The History of the Brooklyn Bridge

            Aight, I’d just like to start by saying that I’m writing this in the middle of an f-ing TORNADO WARNING. In an RV, no less, a lot like waiting in a giant sardine can full of people (and a dog) for Zeus to come and juggle your ass through the air. But hey, f-ing history man! So, let’s do some scene setting here, it’s early 1800’s, gilded age New York, and it was the best of times, and the worst of times- so some people were yukking it up in the streets with their team of prize horses and hot powder-wig wearing concubines, while others were eating maggoty bread (for reals, real maggots), and suffering from some sort of deadly butt disease. The official city of New York technically didn’t exist at that time, divided into Manhattan and Brooklyn, but not really by choice, you see, because Manhattan was seriously overpopulated, and even though they were really urban and awesome, immigrants kept coming by the boatload daily, making rural Brooklyn, with its ass-ton of space, like the hot chick Manhattan wanted to get with before the end of senior year.

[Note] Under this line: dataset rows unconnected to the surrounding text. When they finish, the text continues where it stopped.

/-- Settles O28: `enc` undoes the transform from either side, so the transform is injective and surjective. -/
theorem transformIsABijection : Obligations.TransformIsABijection := by
  intro key
  refine ⟨⟨?_, ?_⟩, fun p => ⟨followsInverse_enc key p, decrypt_enc key p, enc_decrypt key p⟩⟩
  · exact Function.LeftInverse.injective (enc_decrypt key)
  · exact Function.RightInverse.surjective (decrypt_enc key)

/-- The rule's example report and its image (R77). -/
theorem decrypt_clear_example :
    decrypt Config.key ⟨0x50, 0x02, 0xBC, 0x0E, 0x0D, 0, 0, 0⟩ =
      ⟨0x8B, 0xD2, 0x1C, 0x3C, 0x41, 0xB1, 0xE8, 0x3D⟩ := by
  decide

/-- Settles O32: the rule's example is not given back by a second application. -/
theorem transformIsNotSelfInverse : Obligations.TransformIsNotSelfInverse := by
  refine ⟨⟨⟨0x50, 0x02, 0xBC, 0x0E, 0x0D, 0, 0, 0⟩, ?_⟩, decrypt_clear_example, by decide⟩
  rw [decrypt_clear_example]
  decide

/-! ### Stage 3 on the packed report -/

/-- Bit `j` of byte `i` is bit `56 - 8 * i + j` of the packed word (R38). -/
theorem getLsbD_pack (d : Report) (i : Fin 8) {j : Nat} (hj : j < 8) :
    (pack d).getLsbD (56 - 8 * i.val + j) = (d.get i).getLsbD j := by
  conv_rhs => rw [← unpack_pack d, unpack, Report.get_ofFn, BitVec.getLsbD_extractLsb']
  simp [hj]

/-- Stage 3 keeps a byte's upper five bits, moved down by 3. -/
theorem getLsbD_phase3_low (p2 : Report) (i : Fin 8) {j : Nat} (hj : j < 5) :
    ((phase3 p2).get i).getLsbD j = (p2.get i).getLsbD (j + 3) := by
  simp [phase3_get, hj, add_comm]

/-- Stage 3 puts the lower three bits of the byte before on top. -/
theorem getLsbD_phase3_high (p2 : Report) (i : Fin 8) {j : Nat} (hj : 5 ≤ j) (hj' : j < 8) :
    ((phase3 p2).get i).getLsbD j = (p2.get (i - 1)).getLsbD (j - 5) := by
  have hout : 8 ≤ 3 + j := by omega
  have hin : j - 5 < 8 := by omega
  simp [phase3_get, hj.not_gt, hj', hout, hin]

/-- Bit `n` of a port word rotated right by 3. -/
theorem getLsbD_rotate (w : PortWord) {n : Nat} (hn : n < 64) :
    ((w >>> 3) ||| (w <<< 61)).getLsbD n = if n < 61 then w.getLsbD (n + 3) else w.getLsbD (n - 61) := by
  by_cases hlow : n < 61
  · simp [hlow, add_comm]
  · have hout : 64 ≤ 3 + n := by omega
    have hin : n - 61 < 64 := by omega
    simp [hlow, hn, hout, hin]

/-- The packed report after stage 3 has at bit `j` of byte `i` what the rotate of the packed report has there: for the
lower five bits the same byte's, for the upper three the byte's before, which for byte 0 is byte 7. -/
theorem getLsbD_rotate_pack (p2 : Report) (i : Fin 8) {j : Nat} (hj : j < 8) :
    ((pack p2 >>> 3) ||| (pack p2 <<< 61)).getLsbD (56 - 8 * i.val + j) = ((phase3 p2).get i).getLsbD j := by
  rw [getLsbD_rotate _ (by omega)]
  by_cases hlow : j < 5
  · rw [if_pos (by omega), getLsbD_phase3_low p2 i hlow, ← getLsbD_pack p2 i (by omega), add_assoc]
  · rw [getLsbD_phase3_high p2 i (by omega) hj, ← getLsbD_pack p2 (i - 1) (by omega)]
    by_cases hzero : i = 0
    · have hval : i.val = 0 := congrArg Fin.val hzero
      have hbefore : (i - 1).val = 7 := by rw [hzero]; rfl
      rw [if_neg (by omega)]
      exact congrArg _ (by omega)
    · have hpos : i.val ≠ 0 := fun h => hzero (Fin.ext h)
      rw [if_pos (by omega), Fin.val_sub_one_of_ne_zero hzero]
      exact congrArg _ (by omega)

/-- Settles O29: the two packed words have the same bits, byte by byte. -/
theorem stageThreeIsARotate : Obligations.StageThreeIsARotate := by
  intro p2
  rw [← pack_unpack ((pack p2 >>> 3) ||| (pack p2 <<< 61)), pack_inj]
  refine Report.ext_get fun i => BitVec.eq_of_getLsbD_eq fun j hj => ?_
  rw [unpack, Report.get_ofFn, BitVec.getLsbD_extractLsb', decide_eq_true hj, Bool.true_and,
    getLsbD_rotate_pack p2 i hj]

end Sys2Proof.Machine
end

section
/-! Proofs about the Report Decoder (41_decoder.md): the order in which it tries its two checks, the fields it extracts
on integers, the one pair of checksum and terminator that passes the check, and the registers of a report edge that the
state before it does not reach. -/

namespace Sys2Proof.Machine

/-! ### The policy and the fields -/

/-- A report that fails the check, where its candidate passes, is decoded as the candidate (R86). -/
theorem decodeReport_of_candidate_checksumOk {key raw : Report} (hraw : checksumOk raw = false)
    (hcand : checksumOk (decrypt key raw) = true) :
    decodeReport key raw =
      .ok .transformed (decrypt key raw) (opcodeOf (decrypt key raw)) (valueOf (decrypt key raw)) := by
  simp [decodeReport, hraw, hcand, extractFields]

/-- A report that fails both checks is answered with the error (R87). -/
theorem decodeReport_of_checks_fail {key raw : Report} (hraw : checksumOk raw = false)
    (hcand : checksumOk (decrypt key raw) = false) : decodeReport key raw = .err raw (decrypt key raw) := by
  simp [decodeReport, hraw, hcand]

/-- The value field is byte 1 before byte 2 (R39, R55). -/
theorem valueOf_eq_append (d : Report) : valueOf d = d.get 1 ++ d.get 2 := by
  apply BitVec.eq_of_getLsbD_eq
  intro j hj
  rw [valueOf, BitVec.getLsbD_append]
  by_cases hlow : j < 8
  · simp [hlow, hj]
  · have hout : (d.get 2).getLsbD j = false := BitVec.getLsbD_of_ge _ _ (by omega)
    simp [hlow, hj, hout]

/-- The value field on integers: 256 times byte 1 plus byte 2 (R88). -/
theorem valueOf_eq_ofNat (d : Report) :
    valueOf d = BitVec.ofNat 16 ((d.get 1).toNat * 256 + (d.get 2).toNat) := by
  rw [valueOf_eq_append, ← toNat_append_byte, BitVec.ofNat_toNat, BitVec.setWidth_eq]

/-- Settles O15: one lemma for each answer of the decoder, the value by `valueOf_eq_ofNat`. -/
theorem decoderTriesClearThenTransformThenError : Obligations.DecoderTriesClearThenTransformThenError := by
  intro raw
  refine ⟨fun hraw => ?clear, ?transformed, decodeReport_of_checks_fail⟩
  case clear =>
    rw [decodeReport_of_checksumOk hraw, valueOf_eq_ofNat]
    rfl
  case transformed =>
    rintro _ rfl hraw hcand
    rw [decodeReport_of_candidate_checksumOk hraw hcand, valueOf_eq_ofNat]
    rfl

/-- Settles O16: the clear check alone decides, whatever the candidate; the example is evaluated. -/
theorem clearPathWinsWhenBothPass : Obligations.ClearPathWinsWhenBothPass := by
  have hexample : checksumOk ⟨0xA2, 0xE2, 0x6D, 0xF1, 0x0D, 0x1B, 0x15, 0xEA⟩ = true := by decide
  exact ⟨fun raw hraw _ => decodeReport_of_checksumOk hraw, hexample, by decide, by decide,
    decodeReport_of_checksumOk hexample⟩

/-! ### How many reports pass the check -/

/-- The validator fixes the checksum field as the byte sum of the first three bytes, and the terminator field (R78). -/
theorem checksumOk_iff_fields (d : Report) :
    checksumOk d = true ↔ checksumOf d = d.get 0 + d.get 1 + d.get 2 ∧ terminatorOf d = Config.term := by
  have hsum : (d.get 0 + d.get 1 + d.get 2).toNat = sumOf d % 256 := by
    rw [BitVec.toNat_add, BitVec.toNat_add, Nat.mod_add_mod, sumOf]
  rw [checksumOk_eq_true, and_comm, ← hsum, BitVec.toNat_inj, eq_comm]

/-- Settles O35: the one pair is the byte sum of the first three bytes and the terminator marker. -/
theorem clearCheckPassesOneInSixtyFiveThousand : Obligations.ClearCheckPassesOneInSixtyFiveThousand := by
  intro b0 b1 b2 b5 b6 b7
  refine (existsUnique_congr fun p => ?_).mpr (existsUnique_eq (a' := (b0 + b1 + b2, Config.term)))
  rw [checksumOk_iff_fields, Prod.ext_iff]
  exact Iff.rfl

/-! ### What the state before does not reach -/

/-- The seven registers of the decoder's answer after a report edge are the same from every state: the sample, which is
no part of the answer, is all that a report edge reads the state for (R92). -/
theorem reportEdge_decoded_same (s s' : State) (raw : Report) :
    (s.reportEdge raw).out.ov = (s'.reportEdge raw).out.ov ∧
    (s.reportEdge raw).out.oe = (s'.reportEdge raw).out.oe ∧
    (s.reportEdge raw).out.op = (s'.reportEdge raw).out.op ∧
    (s.reportEdge raw).out.oop = (s'.reportEdge raw).out.oop ∧
    (s.reportEdge raw).out.oval = (s'.reportEdge raw).out.oval ∧
    (s.reportEdge raw).out.oraw = (s'.reportEdge raw).out.oraw ∧
    (s.reportEdge raw).out.odec = (s'.reportEdge raw).out.odec := by
  cases hdec : decodeReport Config.key raw with
  | ok path dec op v => simp [reportEdge_of_ok _ hdec, successOutputs]
  | err raw' att => simp [reportEdge_of_err _ hdec]

/-- Settles O43: every report transaction is the edge of its raw report. -/
theorem decodedResultIsTheReportsOwn : Obligations.DecodedResultIsTheReportsOwn := by
  intro i raw s s' hreport
  exact ⟨_, _, exec_of_report hreport s, exec_of_report hreport s', reportEdge_decoded_same s s' raw⟩

end Sys2Proof.Machine
end

section
/-! Proofs about the report demultiplexer (42_demux.md): one induction for what a run keeps and one for what two runs
share, the report edge of each class, the channels and their values, the diagnostic read, and the sample. -/

namespace Sys2Proof.Machine

/-! ### What a run keeps, and what two runs share -/

/-- A transaction that runs has one of the five effects. -/
theorem effect_of_exec {i : Instr} {s t : State} (h : exec i s = .next t) : Effect i s t := by
  obtain ⟨u, hu, -, heffect⟩ := exec_cases i s
  rw [h] at hu
  cases hu
  exact heffect

/-- The induction over a run: what the effect of every allowed line keeps of the table holds at the end, and what it
then says of the result of an accepted report holds of every result. -/
theorem runAll_invariant {allowed : Stimulus → Prop} {inv : Memory → Prop} {good : Result → Prop}
    (hline : ∀ x s t, allowed x → inv s.ct → Effect (decode x) s t →
      inv t.ct ∧ (acceptsReport x = true → good t.result))
    (xs : List Stimulus) {s : State} (hallowed : ∀ x ∈ xs, allowed x) (hinv : inv s.ct) :
    (∀ r ∈ (runAll xs s).1, good r) ∧ inv (runAll xs s).2.ct := by
  induction xs generalizing s with
  | nil => simpa using hinv
  | cons x xs ih =>
    obtain ⟨hx, hxs⟩ := List.forall_mem_cons.mp hallowed
    obtain ⟨t, ht, -, heffect⟩ := exec_cases (decode x) (s.withLines xs)
    obtain ⟨hnext, hresult⟩ := hline x _ t hx hinv heffect
    obtain ⟨hresults, hend⟩ := ih hxs hnext
    rw [runAll_cons ht]
    refine ⟨?_, hend⟩
    split
    case isTrue haccepts => exact List.forall_mem_cons.mpr ⟨hresult haccepts, hresults⟩
    case isFalse => exact hresults

/-- The induction over two runs of the same lines: where every transaction keeps a relation between the two tables, and
from related tables a report loads the same registers, the runs give the same results and related tables. -/
theorem runAll_related {rel : Memory → Memory → Prop}
    (hexec : ∀ (i : Instr) (s s' : State), rel s.ct s'.ct →
      ∃ t t', exec i s = .next t ∧ exec i s' = .next t' ∧ rel t.ct t'.ct ∧ (i.report?.isSome = true → t.out = t'.out))
    (xs : List Stimulus) {s s' : State} (hrel : rel s.ct s'.ct) :
    (runAll xs s).1 = (runAll xs s').1 ∧ rel (runAll xs s).2.ct (runAll xs s').2.ct := by
  induction xs generalizing s s' with
  | nil => simpa using hrel
  | cons x xs ih =>
    obtain ⟨t, t', ht, ht', hnext, hout⟩ := hexec (decode x) (s.withLines xs) (s'.withLines xs) hrel
    obtain ⟨hresults, hend⟩ := ih hnext
    rw [runAll_cons ht, runAll_cons ht', hresults]
    refine ⟨?_, hend⟩
    split
    case isTrue haccepts => simp only [State.result, hout haccepts]
    case isFalse => rfl

/-! ### The block once both channels are known -/

/-- With both channels known, a transaction that is no reset leaves both known, and the result of a report carries a
sample exactly when it is no Checksum Error (R110). -/
theorem effect_of_bothKnown {i : Instr} {s t : State} (hreset : i.isReset = false) (hknown : bothKnown s.ct = true)
    (heffect : Effect i s t) :
    bothKnown t.ct = true ∧ (i.report?.isSome = true → t.result.sampleValid = !t.result.err) := by
  obtain ⟨hreset', -⟩ | ⟨-, hrep, -, hct, -⟩ | ⟨-, -, raw, path, dec, op, v, -, -, hct, hout⟩ |
    ⟨-, -, raw, att, -, -, hct, hout⟩ | ⟨-, hrep, -, hct, -⟩ := heffect
  case inl => simp [hreset] at hreset'
  case inr.inl => simp [hrep, hct, hknown]
  case inr.inr.inl =>
    have hknown' : bothKnown t.ct = true := hct ▸ bothKnown_store op v hknown
    exact ⟨hknown', fun _ => by simp [State.result, hout, successOutputs, emissionGate_isSome, hknown']⟩
  case inr.inr.inr.inl => exact ⟨hct ▸ hknown, fun _ => by simp [State.result, hout, errorOutputs]⟩
  case inr.inr.inr.inr => simp [hrep, hct, hknown]

/-- Settles O39, by induction over the run's lines: the invariant is that both channels are known. -/
theorem warmedUpBlockAlwaysEmits : Obligations.WarmedUpBlockAlwaysEmits := by
  intro xs s hknown hreset
  exact runAll_invariant (inv := fun ct => bothKnown ct = true) (good := fun r => r.sampleValid = !r.err)
    (fun _ _ _ hx hct heffect => effect_of_bothKnown hx hct heffect) xs hreset hknown

/-! ### The report transactions -/

section ReportEdge
variable {raw dec : Report} {path : DecodePath} {op : Byte} {v : Value} (s : State)
  (hdec : decodeReport Config.key raw = .ok path dec op v)
include hdec

/-- A report that decodes stores its value under its opcode and leaves every other entry (R93). -/
theorem reportEdge_read_of_ok (a : Byte) :
    (s.reportEdge raw).ct.read a = if a = op then ⟨true, v⟩ else s.ct.read a := by
  rw [reportEdge_of_ok s hdec, State.driveEdge_ct, State.acceptReport_ct, Memory.read_store]

/-- A report that decodes loads its result, and the sample of the updated table (R97, R101). -/
theorem reportEdge_out_of_ok :
    (s.reportEdge raw).out =
      { ov := true, oe := false, op := path.bit, oop := op, oval := v, oraw := pack raw, odec := pack dec
        sv := bothKnown (s.reportEdge raw).ct
        sco2 := if bothKnown (s.reportEdge raw).ct then ((s.reportEdge raw).ct.read 0x50).value else 0
        stemp := if bothKnown (s.reportEdge raw).ct then ((s.reportEdge raw).ct.read 0x42).value else 0 } := by
  rw [reportEdge_of_ok s hdec]
  exact successOutputs_emissionGate raw path dec op v _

Sadly, Manhattan was getting cock-blocked by the giant f-ing river right in-between them, which only could have been worse if it was actually just a giant wall of middle fingers (seriously nature, it’s ‘cus of shit like this we hate you), and since the city was already dealing with it’s multitude of other problems, somebody had to take the problems into their own hands. That man was wire-rope company owner, and all around bridge-building-genius, John Roebling, who, after getting tired of dicking around with unreliable shit like the Atlantic-Fulton street Ferry, went back to his secret bat-cave, where he drew up every detail of the bridge, and after finishing, proceeded to say it was so good that it should be, “ranked as a national monument… a great work of art.” But hey, I’m sure when you’ve just crapped out architectural genius all over a sheet of paper, modesty doesn’t exactly come easy to you, especially when a bridge this awesome is technically only one of many, Roebling having also designed a number of other bridges, one of which is so mind-numbingly resilient, it is apparently the oldest suspension bridge in America, and still survives today.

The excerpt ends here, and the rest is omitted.